Say I have a data set such as the following:

person, Time, Value, Event
person1, 2010-07-02 00:00:00, 5.4, 0
person2, 2010-07-02 10:00:00, 12.7, 0

We have a current model in place at work that doesn't take into account the temporal aspect of our data. In that implementation, the model was trained with only unique values for 'person', and it throws away the time variable. However, it has come to our attention that we can look at our data as a sequence instead. This starting time is unique for each person, and clearly associated with only that person, so merely pretending each person is independent and just treating each row as an individual data point wouldnt make any sense. The following is what I've restructured the data as:

person, Time, Value, Event
person1, 2010-07-02 00:00:00, 5.4, 0
person1, 2010-07-02 00:00:15, 3.6, 0
person1, 2010-07-02 00:00:30, 2.4, 0
person2, 2010-07-02 10:00:00, 12.7, 0
person2, 2010-07-02 10:01:15, 12.8, 0
person2, 2010-07-02 10:01:30, 13.1, 1

This sequence for each person would continue until and 'event' or 'non-event'. I'm totally unfamiliar with machine learning on time series data.
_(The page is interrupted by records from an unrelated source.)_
/-! memWrite -/

@[simp] theorem State.memWrite_pending (s : State) (a : Nat) (bs : List Byte) : (s.memWrite a bs).pending = s.pending := rfl
@[simp] theorem State.memWrite_free (s : State) (a : Nat) (bs : List Byte) : (s.memWrite a bs).free = s.free := rfl
@[simp] theorem State.memWrite_regs (s : State) (a : Nat) (bs : List Byte) : (s.memWrite a bs).regs = s.regs := rfl
@[simp] theorem State.memWrite_rdata (s : State) (a : Nat) (bs : List Byte) : (s.memWrite a bs).rdata = s.rdata := rfl
@[simp] theorem State.memWrite_pcie (s : State) (a : Nat) (bs : List Byte) : (s.memWrite a bs).pcie = s.pcie := rfl
@[simp] theorem State.memWrite_smb (s : State) (a : Nat) (bs : List Byte) : (s.memWrite a bs).smb = s.smb := rfl
@[simp] theorem State.memWrite_fw (s : State) (a : Nat) (bs : List Byte) : (s.memWrite a bs).fw = s.fw := rfl
@[simp] theorem State.memWrite_time (s : State) (a : Nat) (bs : List Byte) : (s.memWrite a bs).time = s.time := rfl
@[simp] theorem State.memWrite_govs (s : State) (a : Nat) (bs : List Byte) : (s.memWrite a bs).govs = s.govs := rfl
@[simp] theorem State.memWrite_hub (s : State) (a : Nat) (bs : List Byte) : (s.memWrite a bs).hub = s.hub := rfl
@[simp] theorem State.memWrite_dma (s : State) (a : Nat) (bs : List Byte) : (s.memWrite a bs).dma = s.dma := rfl
@[simp] theorem State.memWrite_host (s : State) (a : Nat) (bs : List Byte) : (s.memWrite a bs).host = s.host := rfl
@[simp] theorem State.memWrite_intc (s : State) (a : Nat) (bs : List Byte) : (s.memWrite a bs).intc = s.intc := rfl
@[simp] theorem State.memWrite_msix (s : State) (a : Nat) (bs : List Byte) : (s.memWrite a bs).msix = s.msix := rfl
@[simp] theorem State.memWrite_fuses (s : State) (a : Nat) (bs : List Byte) : (s.memWrite a bs).fuses = s.fuses := rfl
@[simp] theorem State.memWrite_pins (s : State) (a : Nat) (bs : List Byte) : (s.memWrite a bs).pins = s.pins := rfl
@[simp] theorem State.memWrite_power (s : State) (a : Nat) (bs : List Byte) : (s.memWrite a bs).power = s.power := rfl
@[simp] theorem State.memWrite_flash (s : State) (a : Nat) (bs : List Byte) : (s.memWrite a bs).flash = s.flash := rfl
@[simp] theorem State.memWrite_effects (s : State) (a : Nat) (bs : List Byte) : (s.memWrite a bs).effects = s.effects := rfl
@[simp] theorem State.memWrite_lanes (s : State) (a : Nat) (bs : List Byte) : (s.memWrite a bs).lanes = s.lanes := rfl
@[simp] theorem State.memWrite_presented (s : State) (a : Nat) (bs : List Byte) : (s.memWrite a bs).presented = s.presented := rfl
@[simp] theorem State.memWrite_events (s : State) (a : Nat) (bs : List Byte) : (s.memWrite a bs).events = s.events := rfl
@[simp] theorem State.memWrite_decision (s : State) (a : Nat) (bs : List Byte) : (s.memWrite a bs).decision = s.decision := rfl
@[simp] theorem State.memWrite_trellis (s : State) (a : Nat) (bs : List Byte) : (s.memWrite a bs).trellis = s.trellis := rfl
@[simp] theorem State.memWrite_spares (s : State) (a : Nat) (bs : List Byte) : (s.memWrite a bs).spares = s.spares := rfl
@[simp] theorem State.memWrite_image (s : State) (a : Nat) (bs : List Byte) : (s.memWrite a bs).image = s.image := rfl
@[simp] theorem State.memWrite_links (s : State) (a : Nat) (bs : List Byte) : (s.memWrite a bs).links = s.links := rfl
@[simp] theorem State.memWrite_survey (s : State) (a : Nat) (bs : List Byte) : (s.memWrite a bs).survey = s.survey := rfl
@[simp] theorem State.memWrite_groups (s : State) (a : Nat) (bs : List Byte) : (s.memWrite a bs).groups = s.groups := rfl
@[simp] theorem State.memWrite_coll (s : State) (a : Nat) (bs : List Byte) : (s.memWrite a bs).coll = s.coll := rfl
@[simp] theorem State.memWrite_capture (s : State) (a : Nat) (bs : List Byte) : (s.memWrite a bs).capture = s.capture := rfl
@[simp] theorem State.memWrite_replay (s : State) (a : Nat) (bs : List Byte) : (s.memWrite a bs).replay = s.replay := rfl
@[simp] theorem State.memWrite_shadow (s : State) (a : Nat) (bs : List Byte) : (s.memWrite a bs).shadow = s.shadow := rfl
@[simp] theorem State.memWrite_mgt (s : State) (a : Nat) (bs : List Byte) : (s.memWrite a bs).mgt = s.mgt := rfl

/-! memZero -/

@[simp] theorem State.memZero_pending (s : State) (a n : Nat) : (s.memZero a n).pending = s.pending := rfl
@[simp] theorem State.memZero_free (s : State) (a n : Nat) : (s.memZero a n).free = s.free := rfl
@[simp] theorem State.memZero_regs (s : State) (a n : Nat) : (s.memZero a n).regs = s.regs := rfl
@[simp] theorem State.memZero_rdata (s : State) (a n : Nat) : (s.memZero a n).rdata = s.rdata := rfl
@[simp] theorem State.memZero_pcie (s : State) (a n : Nat) : (s.memZero a n).pcie = s.pcie := rfl
@[simp] theorem State.memZero_smb (s : State) (a n : Nat) : (s.memZero a n).smb = s.smb := rfl
@[simp] theorem State.memZero_fw (s : State) (a n : Nat) : (s.memZero a n).fw = s.fw := rfl
@[simp] theorem State.memZero_time (s : State) (a n : Nat) : (s.memZero a n).time = s.time := rfl
@[simp] theorem State.memZero_govs (s : State) (a n : Nat) : (s.memZero a n).govs = s.govs := rfl
@[simp] theorem State.memZero_hub (s : State) (a n : Nat) : (s.memZero a n).hub = s.hub := rfl
@[simp] theorem State.memZero_dma (s : State) (a n : Nat) : (s.memZero a n).dma = s.dma := rfl
@[simp] theorem State.memZero_host (s : State) (a n : Nat) : (s.memZero a n).host = s.host := rfl
@[simp] theorem State.memZero_intc (s : State) (a n : Nat) : (s.memZero a n).intc = s.intc := rfl
@[simp] theorem State.memZero_msix (s : State) (a n : Nat) : (s.memZero a n).msix = s.msix := rfl
@[simp] theorem State.memZero_fuses (s : State) (a n : Nat) : (s.memZero a n).fuses = s.fuses := rfl
@[simp] theorem State.memZero_pins (s : State) (a n : Nat) : (s.memZero a n).pins = s.pins := rfl
@[simp] theorem State.memZero_power (s : State) (a n : Nat) : (s.memZero a n).power = s.power := rfl
@[simp] theorem State.memZero_flash (s : State) (a n : Nat) : (s.memZero a n).flash = s.flash := rfl
@[simp] theorem State.memZero_effects (s : State) (a n : Nat) : (s.memZero a n).effects = s.effects := rfl
@[simp] theorem State.memZero_lanes (s : State) (a n : Nat) : (s.memZero a n).lanes = s.lanes := rfl
@[simp] theorem State.memZero_presented (s : State) (a n : Nat) : (s.memZero a n).presented = s.presented := rfl
@[simp] theorem State.memZero_events (s : State) (a n : Nat) : (s.memZero a n).events = s.events := rfl
@[simp] theorem State.memZero_decision (s : State) (a n : Nat) : (s.memZero a n).decision = s.decision := rfl
@[simp] theorem State.memZero_trellis (s : State) (a n : Nat) : (s.memZero a n).trellis = s.trellis := rfl
@[simp] theorem State.memZero_spares (s : State) (a n : Nat) : (s.memZero a n).spares = s.spares := rfl
@[simp] theorem State.memZero_image (s : State) (a n : Nat) : (s.memZero a n).image = s.image := rfl
@[simp] theorem State.memZero_links (s : State) (a n : Nat) : (s.memZero a n).links = s.links := rfl
@[simp] theorem State.memZero_survey (s : State) (a n : Nat) : (s.memZero a n).survey = s.survey := rfl
@[simp] theorem State.memZero_groups (s : State) (a n : Nat) : (s.memZero a n).groups = s.groups := rfl
@[simp] theorem State.memZero_coll (s : State) (a n : Nat) : (s.memZero a n).coll = s.coll := rfl
@[simp] theorem State.memZero_capture (s : State) (a n : Nat) : (s.memZero a n).capture = s.capture := rfl
@[simp] theorem State.memZero_replay (s : State) (a n : Nat) : (s.memZero a n).replay = s.replay := rfl
@[simp] theorem State.memZero_shadow (s : State) (a n : Nat) : (s.memZero a n).shadow = s.shadow := rfl
@[simp] theorem State.memZero_mgt (s : State) (a n : Nat) : (s.memZero a n).mgt = s.mgt := rfl

/-! flashProgram -/

@[simp] theorem State.flashProgram_pending (s : State) (a : Nat) (bs : List Byte) : (s.flashProgram a bs).pending = s.pending := rfl
@[simp] theorem State.flashProgram_free (s : State) (a : Nat) (bs : List Byte) : (s.flashProgram a bs).free = s.free := rfl
@[simp] theorem State.flashProgram_regs (s : State) (a : Nat) (bs : List Byte) : (s.flashProgram a bs).regs = s.regs := rfl
@[simp] theorem State.flashProgram_rdata (s : State) (a : Nat) (bs : List Byte) : (s.flashProgram a bs).rdata = s.rdata := rfl
@[simp] theorem State.flashProgram_pcie (s : State) (a : Nat) (bs : List Byte) : (s.flashProgram a bs).pcie = s.pcie := rfl
@[simp] theorem State.flashProgram_smb (s : State) (a : Nat) (bs : List Byte) : (s.flashProgram a bs).smb = s.smb := rfl
@[simp] theorem State.flashProgram_fw (s : State) (a : Nat) (bs : List Byte) : (s.flashProgram a bs).fw = s.fw := rfl
@[simp] theorem State.flashProgram_time (s : State) (a : Nat) (bs : List Byte) : (s.flashProgram a bs).time = s.time := rfl
@[simp] theorem State.flashProgram_govs (s : State) (a : Nat) (bs : List Byte) : (s.flashProgram a bs).govs = s.govs := rfl
@[simp] theorem State.flashProgram_hub (s : State) (a : Nat) (bs : List Byte) : (s.flashProgram a bs).hub = s.hub := rfl
@[simp] theorem State.flashProgram_dma (s : State) (a : Nat) (bs : List Byte) : (s.flashProgram a bs).dma = s.dma := rfl
@[simp] theorem State.flashProgram_host (s : State) (a : Nat) (bs : List Byte) : (s.flashProgram a bs).host = s.host := rfl
@[simp] theorem State.flashProgram_intc (s : State) (a : Nat) (bs : List Byte) : (s.flashProgram a bs).intc = s.intc := rfl
@[simp] theorem State.flashProgram_msix (s : State) (a : Nat) (bs : List Byte) : (s.flashProgram a bs).msix = s.msix := rfl
@[simp] theorem State.flashProgram_fuses (s : State) (a : Nat) (bs : List Byte) : (s.flashProgram a bs).fuses = s.fuses := rfl
@[simp] theorem State.flashProgram_pins (s : State) (a : Nat) (bs : List Byte) : (s.flashProgram a bs).pins = s.pins := rfl
@[simp] theorem State.flashProgram_power (s : State) (a : Nat) (bs : List Byte) : (s.flashProgram a bs).power = s.power := rfl
@[simp] theorem State.flashProgram_effects (s : State) (a : Nat) (bs : List Byte) : (s.flashProgram a bs).effects = s.effects := rfl
@[simp] theorem State.flashProgram_lanes (s : State) (a : Nat) (bs : List Byte) : (s.flashProgram a bs).lanes = s.lanes := rfl
@[simp] theorem State.flashProgram_presented (s : State) (a : Nat) (bs : List Byte) : (s.flashProgram a bs).presented = s.presented := rfl
@[simp] theorem State.flashProgram_events (s : State) (a : Nat) (bs : List Byte) : (s.flashProgram a bs).events = s.events := rfl
@[simp] theorem State.flashProgram_decision (s : State) (a : Nat) (bs : List Byte) : (s.flashProgram a bs).decision = s.decision := rfl
@[simp] theorem State.flashProgram_mem (s : State) (a : Nat) (bs : List Byte) : (s.flashProgram a bs).mem = s.mem := rfl
@[simp] theorem State.flashProgram_trellis (s : State) (a : Nat) (bs : List Byte) : (s.flashProgram a bs).trellis = s.trellis := rfl
@[simp] theorem State.flashProgram_spares (s : State) (a : Nat) (bs : List Byte) : (s.flashProgram a bs).spares = s.spares := rfl
@[simp] theorem State.flashProgram_image (s : State) (a : Nat) (bs : List Byte) : (s.flashProgram a bs).image = s.image := rfl
@[simp] theorem State.flashProgram_links (s : State) (a : Nat) (bs : List Byte) : (s.flashProgram a bs).links = s.links := rfl
@[simp] theorem State.flashProgram_survey (s : State) (a : Nat) (bs : List Byte) : (s.flashProgram a bs).survey = s.survey := rfl
@[simp] theorem State.flashProgram_groups (s : State) (a : Nat) (bs : List Byte) : (s.flashProgram a bs).groups = s.groups := rfl
@[simp] theorem State.flashProgram_coll (s : State) (a : Nat) (bs : List Byte) : (s.flashProgram a bs).coll = s.coll := rfl
@[simp] theorem State.flashProgram_capture (s : State) (a : Nat) (bs : List Byte) : (s.flashProgram a bs).capture = s.capture := rfl
@[simp] theorem State.flashProgram_replay (s : State) (a : Nat) (bs : List Byte) : (s.flashProgram a bs).replay = s.replay := rfl
@[simp] theorem State.flashProgram_shadow (s : State) (a : Nat) (bs : List Byte) : (s.flashProgram a bs).shadow = s.shadow := rfl
@[simp] theorem State.flashProgram_mgt (s : State) (a : Nat) (bs : List Byte) : (s.flashProgram a bs).mgt = s.mgt := rfl
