/-! DMA -/

theorem premises_dma :
    let any := [1, 2, 3, 4, 5, 6, 7, 15]
    let c := cmd 0x02 [0, 0, 4, 0, 0] 0 .chunked
    let x (sub : Nat) := cmd 0x58 [0, 0, 1] sub
    let r (sub : Nat) := cmd 0x68 [7] sub
    let f (sub : Nat) := with_ (((at_ 2).setEngine 7 { mode := .faulted, cmd := 3 })) (r sub)
    let g := { f 1 with hub := { (f 1).hub with table := (f 1).hub.table ++ [(1, some { r 1 with id := 3, op := 2, queue := 1, cls := .chunked, stage := .running })] } }
    let e := (at_ 2).setEngine 7 { mode := .running, waitTag := some 4095, descs := [⟨.atlas, .remote, 9, 0, 0, 4⟩] }
    let t := e.setTagEntry 4095 { e.tagEntry 4095 with held := false }
    starts (with_ (at_ 15) c) 0x02 any c = true ∧ c.only [full, 0xFF, full, full, full] = true ∧ c.w64 0 % 4 = 0 ∧ c.w 2 % 4 = 0 ∧ c.w 2 ≠ 0 ∧
    c.w64 0 + c.w 2 ≤ 2 ^ 40 ∧ hostRange (c.w64 3) (c.w 2) = true ∧ starts (with_ (at_ 1) (x 0)) 0x58 any (x 0) = true ∧
    starts (with_ (at_ 1) (x 1)) 0x58 any (x 1) = true ∧ (x 1).only [full, full, full] = true ∧ hostRange ((x 1).w64 0) ((x 1).w 2) = true ∧ (x 1).w 2 ≠ 0 ∧
    ((with_ (at_ 2) { x 0 with stage := .running }).queueCmds 0).find? (fun c => c.op == 0x58 && c.stage == .running) = some { x 0 with stage := .running } ∧
    starts (f 0) 0x68 any (r 0) = true ∧ (r 0).only [7] = true ∧ bits ((r 0).w 0) 0 3 = 7 ∧ (((f 0).begun 0 (r 0)).engine 7).mode = .faulted ∧
    starts g 0x68 any (r 1) = true ∧ (((g.begun 0 (r 1)).finish (r 1).id stOk []).cmd (((g.begun 0 (r 1)).finish (r 1).id stOk []).engine 7).cmd).isSome = true ∧
    (e.engine 7).mode = .running ∧ (e.engine 7).dataWait = false ∧ e.readsCold 7 = false ∧ ((at_ 2).engine 7).mode ≠ .running ∧
    (t.engineIn .running).find? (fun e => (t.engine e).waitTag == some 4095 && (t.engine e).desc.any (fun d => d.dstKind == .remote)) = some 7 ∧
    (t.engineIn .running).find? (fun e => (t.engine e).waitTag == some 4094 && (t.engine e).desc.any (fun d => d.dstKind == .remote)) = none := by
  decide +kernel

/-! Interrupts -/

/-- Source `x` pending with priority 5 for target 0. -/
def pending_ (x : Nat) : State :=
  let s := ((at_ 2).setFld (F.INT_SRC_CFG.prio x) 5).setFld (F.INT_SRC_CFG.en x) 1
  { s with intc := { s.intc with pend := putMap s.intc.pend x true } }

theorem premises_interrupts :
    let s := pending_ 255
    let n := { s with intc := { s.intc with nested := tset (fun _ => []) s.intc.nested 0 [(255, 5)] } }
    let f := { s with intc := { s.intc with nested := tset (fun _ => []) s.intc.nested 0 (List.replicate 8 (1, 1)) } }
    (at_ 2).up = true ∧ (0xF3F : Word).toNat % 64 + max 1 ((0xF3F : Word).toNat / 256 % 16) - 1 = 77 ∧
    (0x03F : Word).toNat % 64 + max 1 ((0x03F : Word).toNat / 256 % 16) - 1 = 63 ∧ s.claimable s.intc 0 255 = true ∧ s.bestOf s.intc 0 = (255, 5) ∧
    (s.intc.stack 0).length < 8 ∧ ((at_ 2).bestOf (at_ 2).intc 0).1 = 0 ∧ 8 ≤ (f.intc.stack 0).length ∧
    n.intc.stack 0 = [(255, 5)] ∧ (0x1FF : Word).toNat % 256 = 255 ∧ (0x100 : Word).toNat % 256 = 0 ∧ s.intc.stack 0 = [] := by decide +kernel

/-! Resets -/

theorem premises_resets :
    let key : Word := 0xA5000001
    let d (life die : Nat) : State := (at_ life).setReg Reg.HUB_DIE_RESET (BitVec.ofNat 32 (0xA5000000 + 2 ^ die))
    let used := menus (at_ 5)
    State.reset.power.boot = 0 ∧ (at_ 2).power.boot ≠ 0 ∧ (at_ 2).power.flashOp = none ∧ (at_ 2).mayWarm .bar0 = true ∧ (at_ 2).mayWarm .smbus = true ∧
    (at_ 2).mayWarm .firmware = true ∧ ({ at_ 2 with power := { (at_ 2).power with wdtDue := true } }).mayWarm .watchdog = true ∧
    key.getLsbD 0 = true ∧ key.toNat / 0x1000000 = 0xA5 ∧ (0xA4000001 : Word).toNat / 0x1000000 ≠ 0xA5 ∧ (0xA5000000 : Word).getLsbD 0 = false ∧
    cold 0 ≤ cold 0xFFFFFFFF ∧ cold 0xFFFFFFFF < cold 0x100000000 ∧ twf memDflt (at_ 2).mem = true ∧ (at_ 2).cmds = [] ∧ 3 ≤ (at_ 2).power.boot ∧
    (d 2 15).mayReset 15 = true ∧ (used.setReg Reg.HUB_DIE_RESET 0xA5000001).mayReset 0 = false ∧ (at_ 2).power.dieReset = [] ∧
    ({ at_ 2 with power := { (at_ 2).power with dieReset := [15], dieNext := [[14]] } }).power.dieReset ≠ [] ∧
    ({ at_ 2 with power := { (at_ 2).power with dieReset := [15] } }).power.dieReset.contains 15 = true ∧
    ({ State.reset with power := { boot := 3 } }).bootSlot.1 = none ∧ ({ State.reset with power := { boot := 3 } }).power.test = false ∧
    ({ at_ 1 with power := { boot := 4, firmware := true } }).life = lifeBoot ∧ ((at_ 2).raise F.HUB_WDT_CFG.en).bit F.HUB_WDT_CFG.en = true := by
  decide +kernel

/-- Die 15 is in reset, and a reset of die 14 waits. -/
def dieWaits : State := { at_ 2 with power := { (at_ 2).power with dieReset := [15], dieNext := [[14]] } }

theorem premises_die_resets :
    let r := ((dieWaits.corrected 0x4000000).rewriteDie 15).mirrorAgain 15
    r.power.dieReset.filter (fun x => x != 15) = [] ∧ r.power.dieNext = [14] :: [] := by
  have h : (((dieWaits.corrected 0x4000000).rewriteDie 15).mirrorAgain 15).power = dieWaits.power := by
    have a : (dieWaits.corrected 0x4000000).rewriteDie 15 = dieWaits.corrected 0x4000000 := by
      unfold State.rewriteDie
      rw [show nbit (dieWaits.corrected 0x4000000).image.dies 15 = false from rfl]
      simp
    rw [a]
    unfold State.mirrorAgain
    split <;> rfl
  simp only [h]
  decide +kernel

/-! Management buses -/

/-- A module transaction is on the bus. -/
def onBus : State :=
  let c := cmd 0x60 [0x01010150]
  let s := with_ (at_ 2) { c with stage := .waiting }
  { s with mgt := { s.mgt with modNow := some { cmd := 7 } } }

theorem premises_management :
    let c := cmd 0x60 [0x00142050] 0 .waiting
    let s := with_ (at_ 2) c
    let e := (at_ 2).raise F.MGT_SMB_CFG.mctp_en
    let q := { at_ 2 with mgt := { (at_ 2).mgt with modQueue := [{ cmd := 7 }] } }
    let t := ((onBus.leaveBus.satInc F.MGT_MOD_CNT.arb_lost).raise F.MGT_EVT.mod_arb_lost)
    let one := t.setFld F.MGT_MOD_CFG.arb_retries 1
    (at_ 2).pecOk 0x10 0 none = true ∧ (at_ 2).pecOk 0x10 0 (some (pec ((at_ 2).smbWriteBytes 0x10 0) + 1)) = false ∧
    (at_ 2).pecOk 0x11 0 none = true ∧ (at_ 2).pecOk 0x12 0 none = true ∧ e.bit F.MGT_SMB_CFG.mctp_en = true ∧ e.power.rom = false ∧
    mbyte [0x80] 0 % 128 = 0 ∧ mbyte [0x85] 0 % 128 = 5 ∧ mbyte [1] 0 % 128 ≠ 0 ∧ mbyte [1] 0 % 128 ≠ 5 ∧
    mhalf [1, 0, 0, 0, 0, 0, 0, 0] 0 = 1 ∧ mbyte [1, 0, 1, 0, 0, 0, 0, 0] 2 = 1 ∧ (at_ 2).power.firmware = true ∧ (at_ 2).mgt.mctpSending = false ∧
    starts s 0x60 [2, 3, 4, 5, 6, 7, 15] c = true ∧ c.only [0x013F3F7F] = true ∧ bits (c.w 0) 8 6 = 32 ∧ bits (c.w 0) 16 6 = 20 ∧
    q.mgt.modNow = none ∧ q.mgt.clearDue = false ∧ (q.modLines true true).modReady = true ∧ q.mgt.modQueue = [{ cmd := 7 }] ∧
    onBus.mgt.modNow = some { cmd := 7 } ∧ t.xferCancelled { cmd := 7, losses := 1 } = false ∧ 1 < max 1 (t.fld F.MGT_MOD_CFG.arb_retries) ∧
    max 1 (one.fld F.MGT_MOD_CFG.arb_retries) ≤ 1 ∧ onBus.xferCounts { cmd := 7 } = (1, 1) ∧ onBus.xferCancelled { cmd := 7 } = false ∧
    ({ at_ 2 with mgt := { clearDue := true, pulse := true } }).mgt.modNow = none := by decide +kernel

end Sys2Proof.Tests
end

section
/-!
SUPPORT. The interrupt controller and the registers right after reset (R6, R494, R525).
-/
namespace Sys2Proof.Laws

open Sys2Proof.Machine

@[simp] theorem inMap_zero (x : Nat) : inMap 0#256 x = false := by
  simp [inMap, nbit]

/-- With no source pending nothing is claimable, so the best priority of every target is 0 (R497). -/
theorem bestOf_of_pend_zero (s : State) {c : Intc} (h : c.pend = 0) (k : Nat) : s.bestOf c k = (0, 0) := by
  have hc : ∀ x, s.claimable c k x = false := fun x => by simp [State.claimable, h]
  have hfold : ∀ l : List Nat, l.foldl (fun b x =>
      if s.claimable c k x && b.2 < s.fld (F.INT_SRC_CFG.prio x) then (x, s.fld (F.INT_SRC_CFG.prio x)) else b)
      ((0, 0) : Nat × Nat) = (0, 0) := by
    intro l
    induction l with
    | nil => rfl
    | cons x l ih =>
      rw [List.foldl_cons, hc x, Bool.false_and, if_neg Bool.false_ne_true]
      exact ih
  exact hfold (List.range 256)

/-- Every event and error bit that is the origin of a source has reset value 0 in its table. -/
theorem origin_reset : ∀ x, x < 256 → State.reset.origin x = false := by decide +kernel

theorem intSettled_reset : State.reset.IntSettled where
  level x hx _ := by
    have hlt : x < 256 := by
      simp only [State.levelSource, Bool.and_eq_true, decide_eq_true_eq] at hx
      exact hx.1.1.2
    have hsoft : inMap State.reset.intc.soft x = false := inMap_zero x
    rw [origin_reset x hlt, hsoft]
    exact inMap_zero x
  best k _ := by
    rw [bestOf_of_pend_zero State.reset rfl k]
    rfl

theorem life_reset : State.reset.life = lifeBoot := by decide +kernel

/-- Settles O5: right after power no source is pending and no origin is asserted, and the register table is empty, so that
every register reads its reset value. -/
theorem resetIsSettled : Obligations.ResetIsSettled :=
  ⟨intSettled_reset, memoryWf_reset, rfl, life_reset, rfl, fun _ => rfl⟩

end Sys2Proof.Laws
end

section
/-!
SUPPORT. What a write does to each bit of a register, by the access types of its row (R7, R8).
-/
namespace Sys2Proof.Laws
All of the examples I've read with different models treat the data as one big sequence corresponding to one entity, while our data clearly doesn't work like that. Is the way I've structured the data the right way to approach a time series model? And if so, what would be an appropriate model to consider?

Boudewijn Aasman

Posted 2017-02-06T01:57:55.603

Reputation: 133

Does every single person have the same time period? For example each person has exactly 3 different Time values from 2010-07-20 00:00:00 to 2010-07-02 00:00:30. – Icyblade – 2017-02-06T03:37:45.497

No, that is just coincidence from when I was creating the fake data too quickly. – Boudewijn Aasman – 2017-02-06T14:36:58.030



The data that you are showing is typical survival data. If you want to model the event depending on time and value you should look into survival models with time dependent covariates. If you want to do this without any assumptions on the distribution you can start with a Kaplan Meier estimate as explained here. If you want to use parametric models you can look at Weibull or Gamma regression.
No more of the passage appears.